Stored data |
*** Block opens ***
-- ==== Sys2Proof/Machine/WithDigest.lean ====
section
/-! DEFINITION. The machine with DIGEST160 as an argument of its own type (00_scope.md R9; 42_checksum.md R183): any
function from byte sequences to 20 bytes can be supplied. State is plain data and cannot hold a function, so here the
argument is the digest and the configuration's `digest` is not read; with the argument at the configuration's digest
this is the host's machine (log entry 8). -/

namespace Sys2Proof.Machine

/-- `exec` under a given digest: CHECKSUM and GENERATE are the commands that read it (42_checksum.md R189; 45_generate.md
R250). -/
def execWith (D : Digest160) (i : Instr) (s : State) : Host.Outcome State Fault Refusal :=
  match i with
  | .nop => exec .nop s
  | .clear => exec .clear s
  | .get start width => exec (.get start width) s
  | .set start width => exec (.set start width) s
  | .getp start width => exec (.getp start width) s
  | .setp start width => exec (.setp start width) s
  | .validate => exec .validate s
  | .pack => exec .pack s
  | .checksum => execChecksumWith D s
  | .wrhash => exec .wrhash s
  | .permute => exec .permute s
  | .encode => exec .encode s
  | .generate => execGenerateWith D s
  | .skclr => exec .skclr s
  | .skpush => exec .skpush s

/-- One step under a given digest. -/
def stepWith (D : Digest160) (s : State) : Host.Outcome State Fault Refusal := performNextBy (execWith D) s

/-- The machine with every parameter of 00_scope.md R9 as its argument: the digest, and the other six in the
configuration. -/
def coreWith (D : Digest160) (cfg : Config) : Host.Core :=
  { State := State, Fault := Fault, Refusal := Refusal, step := stepWith D, reset := State.resetWith cfg }

end Sys2Proof.Machine
end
*** Block closes ***
Work instructions | Where a line contains "configuration. -/", begin there and output each line through the end of the data above, exactly; give no other lines.

Response for this exercise |
configuration. -/
def coreWith (D : Digest160) (cfg : Config) : Host.Core :=
  { State := State, Fault := Fault, Refusal := Refusal, step := stepWith D, reset := State.resetWith cfg }

end Sys2Proof.Machine
end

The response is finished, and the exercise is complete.